ABOUT THIS EXERCISE:
For the listing below, show each line that includes the string "apply".

INFORMATION PROVIDED:
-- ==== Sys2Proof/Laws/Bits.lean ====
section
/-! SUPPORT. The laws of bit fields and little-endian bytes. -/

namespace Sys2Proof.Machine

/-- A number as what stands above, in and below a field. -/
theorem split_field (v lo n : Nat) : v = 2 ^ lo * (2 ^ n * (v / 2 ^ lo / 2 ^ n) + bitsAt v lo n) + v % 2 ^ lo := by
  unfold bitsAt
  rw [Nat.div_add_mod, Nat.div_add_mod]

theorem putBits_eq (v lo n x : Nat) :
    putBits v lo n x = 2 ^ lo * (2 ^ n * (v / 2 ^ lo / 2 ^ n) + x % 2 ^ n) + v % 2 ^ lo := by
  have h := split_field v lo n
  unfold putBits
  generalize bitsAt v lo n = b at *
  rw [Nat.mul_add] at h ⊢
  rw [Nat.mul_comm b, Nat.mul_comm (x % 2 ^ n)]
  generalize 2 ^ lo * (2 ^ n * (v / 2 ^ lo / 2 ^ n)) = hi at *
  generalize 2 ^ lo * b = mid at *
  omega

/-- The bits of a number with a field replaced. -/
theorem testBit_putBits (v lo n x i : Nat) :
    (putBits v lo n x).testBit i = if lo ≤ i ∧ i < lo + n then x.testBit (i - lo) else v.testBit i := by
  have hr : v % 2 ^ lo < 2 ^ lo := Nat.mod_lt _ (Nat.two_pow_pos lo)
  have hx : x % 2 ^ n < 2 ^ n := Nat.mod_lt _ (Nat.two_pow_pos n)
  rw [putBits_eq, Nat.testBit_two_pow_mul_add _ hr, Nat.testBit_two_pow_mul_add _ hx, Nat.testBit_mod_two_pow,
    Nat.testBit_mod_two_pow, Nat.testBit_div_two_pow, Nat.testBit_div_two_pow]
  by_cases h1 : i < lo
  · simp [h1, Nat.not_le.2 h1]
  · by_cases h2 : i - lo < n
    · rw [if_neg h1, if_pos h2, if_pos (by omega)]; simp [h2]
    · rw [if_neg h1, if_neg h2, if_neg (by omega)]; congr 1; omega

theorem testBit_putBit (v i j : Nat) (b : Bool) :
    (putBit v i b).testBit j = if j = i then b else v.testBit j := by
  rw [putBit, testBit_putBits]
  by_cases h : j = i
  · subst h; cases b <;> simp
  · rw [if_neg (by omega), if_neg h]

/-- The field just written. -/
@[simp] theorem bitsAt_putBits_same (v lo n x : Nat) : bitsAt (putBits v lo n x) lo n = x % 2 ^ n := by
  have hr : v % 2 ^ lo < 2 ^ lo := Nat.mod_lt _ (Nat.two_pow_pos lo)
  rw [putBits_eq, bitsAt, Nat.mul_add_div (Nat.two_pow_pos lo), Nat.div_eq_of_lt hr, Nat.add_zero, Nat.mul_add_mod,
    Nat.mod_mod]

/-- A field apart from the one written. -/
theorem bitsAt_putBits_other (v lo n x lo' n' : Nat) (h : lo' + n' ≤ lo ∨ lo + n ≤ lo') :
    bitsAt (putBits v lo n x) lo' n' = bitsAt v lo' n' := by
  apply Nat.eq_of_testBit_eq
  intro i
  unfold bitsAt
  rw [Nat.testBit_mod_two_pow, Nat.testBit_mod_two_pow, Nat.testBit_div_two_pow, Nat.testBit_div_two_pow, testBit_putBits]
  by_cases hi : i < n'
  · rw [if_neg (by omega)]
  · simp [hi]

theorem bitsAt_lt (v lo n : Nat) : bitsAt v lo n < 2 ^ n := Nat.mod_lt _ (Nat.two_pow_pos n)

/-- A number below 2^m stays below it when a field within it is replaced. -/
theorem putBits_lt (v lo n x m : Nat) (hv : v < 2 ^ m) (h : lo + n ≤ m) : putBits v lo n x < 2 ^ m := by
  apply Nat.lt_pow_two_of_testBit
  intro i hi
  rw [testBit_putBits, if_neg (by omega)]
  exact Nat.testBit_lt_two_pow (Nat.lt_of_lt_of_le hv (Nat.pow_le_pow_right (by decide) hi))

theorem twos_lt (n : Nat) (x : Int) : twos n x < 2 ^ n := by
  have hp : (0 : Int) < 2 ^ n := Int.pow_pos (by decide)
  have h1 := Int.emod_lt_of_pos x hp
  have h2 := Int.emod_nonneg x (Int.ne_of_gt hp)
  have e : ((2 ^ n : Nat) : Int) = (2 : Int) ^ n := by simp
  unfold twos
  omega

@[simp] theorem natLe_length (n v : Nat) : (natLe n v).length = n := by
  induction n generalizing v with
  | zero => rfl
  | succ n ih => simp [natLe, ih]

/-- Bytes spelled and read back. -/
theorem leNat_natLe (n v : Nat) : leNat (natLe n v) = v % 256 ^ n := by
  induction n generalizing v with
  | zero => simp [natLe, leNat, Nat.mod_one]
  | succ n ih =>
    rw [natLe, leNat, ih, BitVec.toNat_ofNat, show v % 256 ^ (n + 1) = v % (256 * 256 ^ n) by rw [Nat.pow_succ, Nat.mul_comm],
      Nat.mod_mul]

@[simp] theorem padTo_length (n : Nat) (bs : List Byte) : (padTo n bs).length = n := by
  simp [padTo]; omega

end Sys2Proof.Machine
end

ANSWER TO THE PROBLEM:
  apply Nat.eq_of_testBit_eq
  apply Nat.lt_pow_two_of_testBit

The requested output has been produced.